What is expected
Quote the entries that follow exactly, leaving none out.

*** Opening of Information given ***

-- ==== Sys2Proof/Syntax.lean ====
section
/-! DEFINITION. The command set: one constructor of `Instr` per row of the opcode table (R77), the operations and
registers the fields of a word name (R72, R76), the causes of an illegal word (R192) and the pseudo-instructions (R83). -/

namespace Sys2Proof

/-- The legal commands, one per row of R77. -/
inductive Instr where
  /-- NOP (R112). -/
  | nop
  /-- WRP.MIX (R101). -/
  | wrpMix (imm : Half)
  /-- WRP.NOISE (R102). -/
  | wrpNoise (imm : Half)
  /-- WRP.DENSITY (R103). -/
  | wrpDensity (imm : Half)
  /-- WRP.FEEDBACK (R175). -/
  | wrpFeedback (imm : Half)
  /-- WRP.DELAY (R176). -/
  | wrpDelay (imm : Half)
  /-- RDP.MIX (R105). -/
  | rdpMix
  /-- RDP.NOISE (R106). -/
  | rdpNoise
  /-- RDP.DENSITY (R107). -/
  | rdpDensity
  /-- RDP.FEEDBACK (R108). -/
  | rdpFeedback
  /-- RDP.DELAY (R109). -/
  | rdpDelay
  /-- RDP.STATUS (R110). -/
  | rdpStatus
  /-- RDP.ID (R111). -/
  | rdpId
  /-- PROC (R150). -/
  | proc
deriving DecidableEq, Repr

/-- The operations of the OP field (R72). -/
inductive Op where
  | nop
  | wrp
  | rdp
  | proc
deriving DecidableEq, Repr

/-- The registers of the index map (R76). -/
inductive Reg where
  | mix
  | noise
  | density
  | feedback
  | delay
  | status
  | id
deriving DecidableEq, Repr

/-- Why a word is illegal (R192). -/
inductive Cause where
  /-- Code 1: OP is 4..15. -/
  | reservedOp
  /-- Code 2: a legal OP the port does not accept. -/
  | wrongPort
  /-- Code 3: a field that must be zero is not. -/
  | reservedField
  /-- Code 4: REG is 7..15 in WRP or RDP. -/
  | reservedReg
  /-- Code 5: WRP to STATUS or ID. -/
  | readOnly
deriving DecidableEq, Repr

/-- What a (port, word) pair decodes to: one legal row or one cause (R78). -/
inductive Decoded where
  | legal (i : Instr)
  | illegal (c : Cause)
deriving DecidableEq, Repr

/-- One row of the opcode map (R77): the words with `word &&& mask = pattern` on the ports the row names. -/
structure Row where
  mnemonic : String
  ports : List Port
  pattern : Word
  mask : Word
deriving DecidableEq, Repr

/-- The pseudo-instructions (R83). -/
inductive Pseudo where
  | dry
  | wet
  | bypass
  | nofb
  | fbmax
deriving DecidableEq, Repr

/-- The command part of an assembler line (R82, R83). The immediate is any integer a line may write; the assembler refuses
the ones outside [0, 65535]. -/
inductive AsmStmt where
  | nop
  | wrp (r : Reg) (imm : Int)
  | rdp (r : Reg)
  | proc
  /-- `.word <hex32>` (R82). -/
  | word (w : Nat)
  | pseudo (p : Pseudo)
deriving DecidableEq, Repr

end Sys2Proof
end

*** Close of Information given ***

Solution to this task
-- ==== Sys2Proof/Syntax.lean ====
section
/-! DEFINITION. The command set: one constructor of `Instr` per row of the opcode table (R77), the operations and
registers the fields of a word name (R72, R76), the causes of an illegal word (R192) and the pseudo-instructions (R83). -/

namespace Sys2Proof

/-- The legal commands, one per row of R77. -/
inductive Instr where
  /-- NOP (R112). -/
  | nop
  /-- WRP.MIX (R101). -/
  | wrpMix (imm : Half)
  /-- WRP.NOISE (R102). -/
  | wrpNoise (imm : Half)
  /-- WRP.DENSITY (R103). -/
  | wrpDensity (imm : Half)
  /-- WRP.FEEDBACK (R175). -/
  | wrpFeedback (imm : Half)
  /-- WRP.DELAY (R176). -/
  | wrpDelay (imm : Half)
  /-- RDP.MIX (R105). -/
  | rdpMix
  /-- RDP.NOISE (R106). -/
  | rdpNoise
  /-- RDP.DENSITY (R107). -/
  | rdpDensity
  /-- RDP.FEEDBACK (R108). -/
  | rdpFeedback
  /-- RDP.DELAY (R109). -/
  | rdpDelay
  /-- RDP.STATUS (R110). -/
  | rdpStatus
  /-- RDP.ID (R111). -/
  | rdpId
  /-- PROC (R150). -/
  | proc
deriving DecidableEq, Repr

/-- The operations of the OP field (R72). -/
inductive Op where
  | nop
  | wrp
  | rdp
  | proc
deriving DecidableEq, Repr

/-- The registers of the index map (R76). -/
inductive Reg where
  | mix
  | noise
  | density
  | feedback
  | delay
  | status
  | id
deriving DecidableEq, Repr

/-- Why a word is illegal (R192). -/
inductive Cause where
  /-- Code 1: OP is 4..15. -/
  | reservedOp
  /-- Code 2: a legal OP the port does not accept. -/
  | wrongPort
  /-- Code 3: a field that must be zero is not. -/
  | reservedField
  /-- Code 4: REG is 7..15 in WRP or RDP. -/
  | reservedReg
  /-- Code 5: WRP to STATUS or ID. -/
  | readOnly
deriving DecidableEq, Repr

/-- What a (port, word) pair decodes to: one legal row or one cause (R78). -/
inductive Decoded where
  | legal (i : Instr)
  | illegal (c : Cause)
deriving DecidableEq, Repr

/-- One row of the opcode map (R77): the words with `word &&& mask = pattern` on the ports the row names. -/
structure Row where
  mnemonic : String
  ports : List Port
  pattern : Word
  mask : Word
deriving DecidableEq, Repr

/-- The pseudo-instructions (R83). -/
inductive Pseudo where
  | dry
  | wet
  | bypass
  | nofb
  | fbmax
deriving DecidableEq, Repr

/-- The command part of an assembler line (R82, R83). The immediate is any integer a line may write; the assembler refuses
the ones outside [0, 65535]. -/
inductive AsmStmt where
  | nop
  | wrp (r : Reg) (imm : Int)
  | rdp (r : Reg)
  | proc
  /-- `.word <hex32>` (R82). -/
  | word (w : Nat)
  | pseudo (p : Pseudo)
deriving DecidableEq, Repr

end Sys2Proof
end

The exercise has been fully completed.